• Material shown:
-- ==== Sys2Proof/Machine/Walker.lean ====
section
/-!
DEFINITION. The operations of the page walker and the scatter-append units (R260 to R274).
-/
namespace Sys2Proof.Machine

/-- What a walker operation leads to: it waits, it ends in a descriptor fault, or its effects are done with an outcome. -/
inductive Walk where
  | wait (s : State)
  | fault (status : Nat)
  | done (s : State) (status : Nat)

/-- A walker operation that an engine holds (R264): its reserved fields are checked, then `run` answers. -/
def State.walkOp (s : State) (t i op : Nat) (named : List (Nat × Nat)) (extra : Op → Bool) (run : Op → Nat → Walk) : State :=
  match s.held t i [8] op, s.domOf t with
  | some o, some d =>
    if s.fld KVP_STATUS_STATE = 0 then s.opFault t i ST_KVP_DISABLED
    else if !(o.reservedOk named && extra o) then s.opFault t i ST_REJECTED_RESERVED
    else
      match run o d with
      | .wait s' => s'
      | .fault st => s.opFault t i st
      | .done s' st => s'.actedWith t i st
  | _, _ => s

/-- Whether domain `d` owns open sequence `i` (R260). -/
def State.owns (s : State) (d i : Nat) : Bool := (s.seq i).state == 1 && (s.seq i).domain == d

/-! ## GATHER (R265) -/

/-- The fields of a GATHER (Table ATT-6). -/
structure Gather where
  seq : Nat
  stream : Nat
  t0 : Nat
  count : Nat
  kDst : Nat
  vDst : Nat
  kScale : Nat
  vScale : Nat
  stride : Nat
  keys : Bool
  values : Bool
  prefetch : Bool

def Op.gather (o : Op) : Gather :=
  let f := o.field 40 1
  ⟨o.field 8 2, o.field 10 2, o.field 12 4, o.field 16 4, o.field 20 4, o.field 24 4, o.field 28 4, o.field 32 4, o.field 36 4,
   !(bitOf f 1), !(bitOf f 0), !(bitOf f 2)⟩

/-- Whether the scratchpad fields of a GATHER are aligned and in range. -/
def Gather.placeOk (g : Gather) (row : Nat) (fp8 : Bool) : Bool :=
  let rows (a : Nat) := a % 64 == 0 && decide (a + (g.count - 1) * g.stride + row ≤ padEnd)
  g.stride % 64 == 0 && decide (row ≤ g.stride) && (!g.keys || (rows g.kDst && (!fp8 || decide (g.kScale + g.count ≤ padEnd)))) &&
    (!g.values || (rows g.vDst && (!fp8 || (g.vScale % 4 == 0 && decide (g.vScale + 4 * g.count ≤ padEnd)))))

/-- A V scale byte as FP32: 2^(b − 127), a canonical NaN for 0xFF (Table ATT-6). -/
def scaleF32 (b : Nat) : Nat := if b = 255 then fp32.nanBits else if b = 0 then 2 ^ 22 else b * 2 ^ 23

/-- What one token of an APPEND writes (Table ATT-1), key and value row, and their scales for FP8 pools: where, from which offset of the
scratchpad, and how many bytes. -/
def State.tokenRows (s : State) (p : Nat) (o : Op) (q : Seq) (stream pos k : Nat) : List (Nat × Nat × Nat) :=
  let row := s.poolD p * s.poolElem p
  let n := pos + k
  let a := frameAddr (s.pte (q.vpn stream (n / 16))).frame
  let j := n % 16
  let st := o.field 36 4
  [(a + j * row, o.field 20 4 + k * st, row), (a + 16 * row + j * row, o.field 24 4 + k * st, row)] ++
    (if s.poolFp8 p then [(a + 32 * row + j, o.field 28 4 + k, 1), (a + 32 * row + 16 + j, o.field 32 4 + k, 1)] else [])

/-- The bytes of one token of an APPEND, by address. -/
def State.tokenWrites (s : State) (t p : Nat) (o : Op) (q : Seq) (stream pos k : Nat) : List (Nat × Bytes) :=
  (s.tokenRows p o q stream pos k).map (fun r => (r.1, s.pad t r.2.1 r.2.2))

/-- The APPENDs in flight besides entry `i` of tile `t`: tile, entry, operation and domain. -/
def State.appends (s : State) (t i : Nat) : List (Nat × Nat × Op × Nat) :=
  s.tiles.flatMap (fun x =>
    match s.domOf x.1 with
    | some d => (x.2.ops.filter (fun e => e.2.engineCode == 8 && e.2.code == 2 && (x.1 != t || e.1 != i))).map (fun e => (x.1, e.1, e.2, d))
    | none => [])

/-- The page of entry `v` made writable (R269, R270): allocated, or copied when it is shared; none when no frame is found. -/
def State.writable (s : State) (p v : Nat) : Option State :=
  let e := s.pte v
  if e.valid ∧ e.cow = false then some s
  else
    match s.allocate p v with
    | none => none
    | some (f, s) =>
      if e.valid then
        let s := (s.copyPage p e.frame f).mapNew v f
        some (s.lowerRefs e.owner)
      else
        let s := s.mapNew v f
        let tail := 32 * s.poolD p * s.poolElem p + 32
        some (if s.poolFp8 p then s.devWrite (frameAddr f + tail) (zeros 224) else s)

/-- Pages made writable one after another; the flag tells that all were. -/
def State.writableAll (s : State) (p : Nat) : List Nat → State × Bool
  | [] => (s, true)
  | v :: vs =>
    match s.writable p v with
    | some s' => s'.writableAll p vs
    | none => (s, false)

/-- Whether the scratchpad fields of an APPEND are aligned and in range. -/
def State.appendPlaceOk (s : State) (o : Op) (p : Nat) : Bool :=
  let row := s.poolD p * s.poolElem p
  let n := o.field 16 2
  let st := o.field 36 4
  decide (1 ≤ n ∧ n ≤ 256) && st % 64 == 0 &&
    [o.field 20 4, o.field 24 4].all (fun a => decide (a + (n - 1) * st + row ≤ padEnd)) &&
    (!s.poolFp8 p || [o.field 28 4, o.field 32 4].all (fun a => decide (a + n ≤ padEnd)))

/-- What stops an APPEND before it writes (R268 to R270, Table ATT-9): a descriptor fault, or the outcome PAGE_SHARED. -/
def State.appendFault (s : State) (d : Nat) (o : Op) : Option Nat :=
  let q := s.seq (o.field 8 2)
  let pos := s.appendPos d o
  if !(s.owns d (o.field 8 2)) || decide (q.streams ≤ o.field 10 2) then some ST_SEQ_INVALID
  else if s.appendPlaceOk o q.pool = false then some ST_OP_DESCRIPTOR
  else if s.appendStart d o < pos ∨ q.maxRuns * 256 < pos + o.field 16 2 then some ST_POSITION_INVALID
  else none

/-- Whether a page of an APPEND is in transit, or shared by a fork of it (R270, R281). -/
def State.appendMoving (s : State) (d : Nat) (o : Op) : Bool := (s.appendPages d o).any (fun v => (s.pte v).valid && (s.pte v).tier == 3)
def State.appendShared (s : State) (d : Nat) (o : Op) : Bool :=
  (s.appendPages d o).any (fun v => (s.pte v).valid && (s.pte v).cow && (s.pte v).owned)

/-- Whether an APPEND in flight writes its rows: nothing stops it, and every page of it is writable or finds a frame. -/
def State.appendWrites (s : State) (d : Nat) (o : Op) : Bool :=
  s.fld KVP_STATUS_STATE != 0 && o.reservedOk [(8, 11), (20, 20)] && decide (o.field 18 1 < 2) && (s.appendFault d o).isNone &&
    !(s.appendMoving d o) && !(s.appendShared d o) && (s.writableAll (s.seq (o.field 8 2)).pool (s.appendPages d o)).2

/-- The rows that an APPEND of tile `t` writes into pages mapped now, when nothing stops it: destination, source and bytes. A page that the
APPEND will allocate or copy first is in none of them. -/
def State.appendRows (s : State) (t d : Nat) (o : Op) : List (Nat × Nat × Nat) :=
  let q := s.seq (o.field 8 2)
  let pos := s.appendPos d o
  let mapped (k : Nat) : Bool :=
    let e := s.pte (q.vpn (o.field 10 2) ((pos + k) / 16))
    e.valid && !e.cow
  if s.appendWrites d o then
    (((List.range (o.field 16 2)).filter mapped).flatMap (s.tokenRows q.pool o q (o.field 10 2) pos)).map (fun r => (r.1, padAddr t + r.2.1, r.2.2))
  else []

• Your assignment:
All of the records above are to be printed again exactly as they appear.

• Output:
-- ==== Sys2Proof/Machine/Walker.lean ====
section
/-!
DEFINITION. The operations of the page walker and the scatter-append units (R260 to R274).
-/
namespace Sys2Proof.Machine

/-- What a walker operation leads to: it waits, it ends in a descriptor fault, or its effects are done with an outcome. -/
inductive Walk where
  | wait (s : State)
  | fault (status : Nat)
  | done (s : State) (status : Nat)

/-- A walker operation that an engine holds (R264): its reserved fields are checked, then `run` answers. -/
def State.walkOp (s : State) (t i op : Nat) (named : List (Nat × Nat)) (extra : Op → Bool) (run : Op → Nat → Walk) : State :=
  match s.held t i [8] op, s.domOf t with
  | some o, some d =>
    if s.fld KVP_STATUS_STATE = 0 then s.opFault t i ST_KVP_DISABLED
    else if !(o.reservedOk named && extra o) then s.opFault t i ST_REJECTED_RESERVED
    else
      match run o d with
      | .wait s' => s'
      | .fault st => s.opFault t i st
      | .done s' st => s'.actedWith t i st
  | _, _ => s

/-- Whether domain `d` owns open sequence `i` (R260). -/
def State.owns (s : State) (d i : Nat) : Bool := (s.seq i).state == 1 && (s.seq i).domain == d

/-! ## GATHER (R265) -/

/-- The fields of a GATHER (Table ATT-6). -/
structure Gather where
  seq : Nat
  stream : Nat
  t0 : Nat
  count : Nat
  kDst : Nat
  vDst : Nat
  kScale : Nat
  vScale : Nat
  stride : Nat
  keys : Bool
  values : Bool
  prefetch : Bool

def Op.gather (o : Op) : Gather :=
  let f := o.field 40 1
  ⟨o.field 8 2, o.field 10 2, o.field 12 4, o.field 16 4, o.field 20 4, o.field 24 4, o.field 28 4, o.field 32 4, o.field 36 4,
   !(bitOf f 1), !(bitOf f 0), !(bitOf f 2)⟩

/-- Whether the scratchpad fields of a GATHER are aligned and in range. -/
def Gather.placeOk (g : Gather) (row : Nat) (fp8 : Bool) : Bool :=
  let rows (a : Nat) := a % 64 == 0 && decide (a + (g.count - 1) * g.stride + row ≤ padEnd)
  g.stride % 64 == 0 && decide (row ≤ g.stride) && (!g.keys || (rows g.kDst && (!fp8 || decide (g.kScale + g.count ≤ padEnd)))) &&
    (!g.values || (rows g.vDst && (!fp8 || (g.vScale % 4 == 0 && decide (g.vScale + 4 * g.count ≤ padEnd)))))

/-- A V scale byte as FP32: 2^(b − 127), a canonical NaN for 0xFF (Table ATT-6). -/
def scaleF32 (b : Nat) : Nat := if b = 255 then fp32.nanBits else if b = 0 then 2 ^ 22 else b * 2 ^ 23

/-- What one token of an APPEND writes (Table ATT-1), key and value row, and their scales for FP8 pools: where, from which offset of the
scratchpad, and how many bytes. -/
def State.tokenRows (s : State) (p : Nat) (o : Op) (q : Seq) (stream pos k : Nat) : List (Nat × Nat × Nat) :=
  let row := s.poolD p * s.poolElem p
  let n := pos + k
  let a := frameAddr (s.pte (q.vpn stream (n / 16))).frame
  let j := n % 16
  let st := o.field 36 4
  [(a + j * row, o.field 20 4 + k * st, row), (a + 16 * row + j * row, o.field 24 4 + k * st, row)] ++
    (if s.poolFp8 p then [(a + 32 * row + j, o.field 28 4 + k, 1), (a + 32 * row + 16 + j, o.field 32 4 + k, 1)] else [])

/-- The bytes of one token of an APPEND, by address. -/
def State.tokenWrites (s : State) (t p : Nat) (o : Op) (q : Seq) (stream pos k : Nat) : List (Nat × Bytes) :=
  (s.tokenRows p o q stream pos k).map (fun r => (r.1, s.pad t r.2.1 r.2.2))

/-- The APPENDs in flight besides entry `i` of tile `t`: tile, entry, operation and domain. -/
def State.appends (s : State) (t i : Nat) : List (Nat × Nat × Op × Nat) :=
  s.tiles.flatMap (fun x =>
    match s.domOf x.1 with
    | some d => (x.2.ops.filter (fun e => e.2.engineCode == 8 && e.2.code == 2 && (x.1 != t || e.1 != i))).map (fun e => (x.1, e.1, e.2, d))
    | none => [])

/-- The page of entry `v` made writable (R269, R270): allocated, or copied when it is shared; none when no frame is found. -/
def State.writable (s : State) (p v : Nat) : Option State :=
  let e := s.pte v
  if e.valid ∧ e.cow = false then some s
  else
    match s.allocate p v with
    | none => none
    | some (f, s) =>
      if e.valid then
        let s := (s.copyPage p e.frame f).mapNew v f
        some (s.lowerRefs e.owner)
      else
        let s := s.mapNew v f
        let tail := 32 * s.poolD p * s.poolElem p + 32
        some (if s.poolFp8 p then s.devWrite (frameAddr f + tail) (zeros 224) else s)

/-- Pages made writable one after another; the flag tells that all were. -/
def State.writableAll (s : State) (p : Nat) : List Nat → State × Bool
  | [] => (s, true)
  | v :: vs =>
    match s.writable p v with
    | some s' => s'.writableAll p vs
    | none => (s, false)

/-- Whether the scratchpad fields of an APPEND are aligned and in range. -/
def State.appendPlaceOk (s : State) (o : Op) (p : Nat) : Bool :=
  let row := s.poolD p * s.poolElem p
  let n := o.field 16 2
  let st := o.field 36 4
  decide (1 ≤ n ∧ n ≤ 256) && st % 64 == 0 &&
    [o.field 20 4, o.field 24 4].all (fun a => decide (a + (n - 1) * st + row ≤ padEnd)) &&
    (!s.poolFp8 p || [o.field 28 4, o.field 32 4].all (fun a => decide (a + n ≤ padEnd)))

/-- What stops an APPEND before it writes (R268 to R270, Table ATT-9): a descriptor fault, or the outcome PAGE_SHARED. -/
def State.appendFault (s : State) (d : Nat) (o : Op) : Option Nat :=
  let q := s.seq (o.field 8 2)
  let pos := s.appendPos d o
  if !(s.owns d (o.field 8 2)) || decide (q.streams ≤ o.field 10 2) then some ST_SEQ_INVALID
  else if s.appendPlaceOk o q.pool = false then some ST_OP_DESCRIPTOR
  else if s.appendStart d o < pos ∨ q.maxRuns * 256 < pos + o.field 16 2 then some ST_POSITION_INVALID
  else none

/-- Whether a page of an APPEND is in transit, or shared by a fork of it (R270, R281). -/
def State.appendMoving (s : State) (d : Nat) (o : Op) : Bool := (s.appendPages d o).any (fun v => (s.pte v).valid && (s.pte v).tier == 3)
def State.appendShared (s : State) (d : Nat) (o : Op) : Bool :=
  (s.appendPages d o).any (fun v => (s.pte v).valid && (s.pte v).cow && (s.pte v).owned)

/-- Whether an APPEND in flight writes its rows: nothing stops it, and every page of it is writable or finds a frame. -/
def State.appendWrites (s : State) (d : Nat) (o : Op) : Bool :=
  s.fld KVP_STATUS_STATE != 0 && o.reservedOk [(8, 11), (20, 20)] && decide (o.field 18 1 < 2) && (s.appendFault d o).isNone &&
    !(s.appendMoving d o) && !(s.appendShared d o) && (s.writableAll (s.seq (o.field 8 2)).pool (s.appendPages d o)).2

/-- The rows that an APPEND of tile `t` writes into pages mapped now, when nothing stops it: destination, source and bytes. A page that the
APPEND will allocate or copy first is in none of them. -/
def State.appendRows (s : State) (t d : Nat) (o : Op) : List (Nat × Nat × Nat) :=
  let q := s.seq (o.field 8 2)
  let pos := s.appendPos d o
  let mapped (k : Nat) : Bool :=
    let e := s.pte (q.vpn (o.field 10 2) ((pos + k) / 16))
    e.valid && !e.cow
  if s.appendWrites d o then
    (((List.range (o.field 16 2)).filter mapped).flatMap (s.tokenRows q.pool o q (o.field 10 2) pos)).map (fun r => (r.1, padAddr t + r.2.1, r.2.2))
  else []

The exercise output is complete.